*** Data records

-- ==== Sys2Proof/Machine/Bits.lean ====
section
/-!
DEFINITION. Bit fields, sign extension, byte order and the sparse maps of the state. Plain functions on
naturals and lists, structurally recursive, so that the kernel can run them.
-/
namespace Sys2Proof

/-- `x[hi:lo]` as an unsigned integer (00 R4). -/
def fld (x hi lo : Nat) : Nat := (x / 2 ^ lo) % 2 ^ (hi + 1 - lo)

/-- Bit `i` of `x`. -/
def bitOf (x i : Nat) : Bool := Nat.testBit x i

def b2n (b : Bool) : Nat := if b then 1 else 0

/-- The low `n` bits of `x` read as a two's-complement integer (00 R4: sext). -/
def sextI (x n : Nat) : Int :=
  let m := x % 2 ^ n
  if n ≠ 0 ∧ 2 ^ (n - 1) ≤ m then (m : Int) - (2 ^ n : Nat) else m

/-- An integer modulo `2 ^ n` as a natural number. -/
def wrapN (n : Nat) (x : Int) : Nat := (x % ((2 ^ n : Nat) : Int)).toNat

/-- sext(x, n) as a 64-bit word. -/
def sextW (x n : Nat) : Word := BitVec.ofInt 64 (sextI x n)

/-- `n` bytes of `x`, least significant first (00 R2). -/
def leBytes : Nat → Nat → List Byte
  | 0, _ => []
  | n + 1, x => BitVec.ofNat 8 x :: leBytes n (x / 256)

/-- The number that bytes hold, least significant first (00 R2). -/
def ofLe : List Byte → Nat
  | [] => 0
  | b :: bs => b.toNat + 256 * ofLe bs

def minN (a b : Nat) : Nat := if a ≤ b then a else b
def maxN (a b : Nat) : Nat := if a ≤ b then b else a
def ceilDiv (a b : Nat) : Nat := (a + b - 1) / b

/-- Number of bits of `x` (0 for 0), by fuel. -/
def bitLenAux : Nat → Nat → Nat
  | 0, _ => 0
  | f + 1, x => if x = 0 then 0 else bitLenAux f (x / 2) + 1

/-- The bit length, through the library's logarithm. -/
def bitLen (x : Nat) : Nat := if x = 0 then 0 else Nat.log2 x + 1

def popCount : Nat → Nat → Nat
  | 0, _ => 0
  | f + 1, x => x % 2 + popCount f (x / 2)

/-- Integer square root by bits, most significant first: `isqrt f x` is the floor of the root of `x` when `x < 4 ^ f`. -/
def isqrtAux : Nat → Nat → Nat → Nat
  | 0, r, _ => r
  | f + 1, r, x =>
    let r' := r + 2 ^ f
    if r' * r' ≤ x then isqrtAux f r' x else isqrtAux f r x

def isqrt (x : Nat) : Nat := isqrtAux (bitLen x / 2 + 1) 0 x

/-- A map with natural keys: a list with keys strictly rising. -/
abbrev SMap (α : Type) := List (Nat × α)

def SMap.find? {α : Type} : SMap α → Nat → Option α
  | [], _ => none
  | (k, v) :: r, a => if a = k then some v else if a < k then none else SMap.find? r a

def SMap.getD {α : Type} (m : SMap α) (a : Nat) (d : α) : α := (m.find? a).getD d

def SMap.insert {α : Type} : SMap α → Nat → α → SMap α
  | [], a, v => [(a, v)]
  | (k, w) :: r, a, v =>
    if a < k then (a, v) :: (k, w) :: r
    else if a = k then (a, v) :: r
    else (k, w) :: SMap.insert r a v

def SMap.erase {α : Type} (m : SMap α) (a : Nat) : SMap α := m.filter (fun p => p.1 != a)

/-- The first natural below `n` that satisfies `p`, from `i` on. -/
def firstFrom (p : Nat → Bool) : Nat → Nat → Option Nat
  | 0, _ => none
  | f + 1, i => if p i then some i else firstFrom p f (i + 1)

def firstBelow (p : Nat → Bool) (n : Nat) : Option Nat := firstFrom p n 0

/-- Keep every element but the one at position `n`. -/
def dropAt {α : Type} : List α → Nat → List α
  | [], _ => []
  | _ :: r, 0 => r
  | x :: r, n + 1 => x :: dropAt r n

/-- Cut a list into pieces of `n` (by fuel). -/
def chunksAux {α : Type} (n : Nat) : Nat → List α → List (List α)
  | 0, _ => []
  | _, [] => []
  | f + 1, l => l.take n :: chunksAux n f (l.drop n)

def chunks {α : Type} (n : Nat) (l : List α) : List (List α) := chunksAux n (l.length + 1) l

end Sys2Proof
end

******

• [Your objective]: Nothing but a number, please: how many lines of the listing hold the word "Option"?

• [Solution]: 3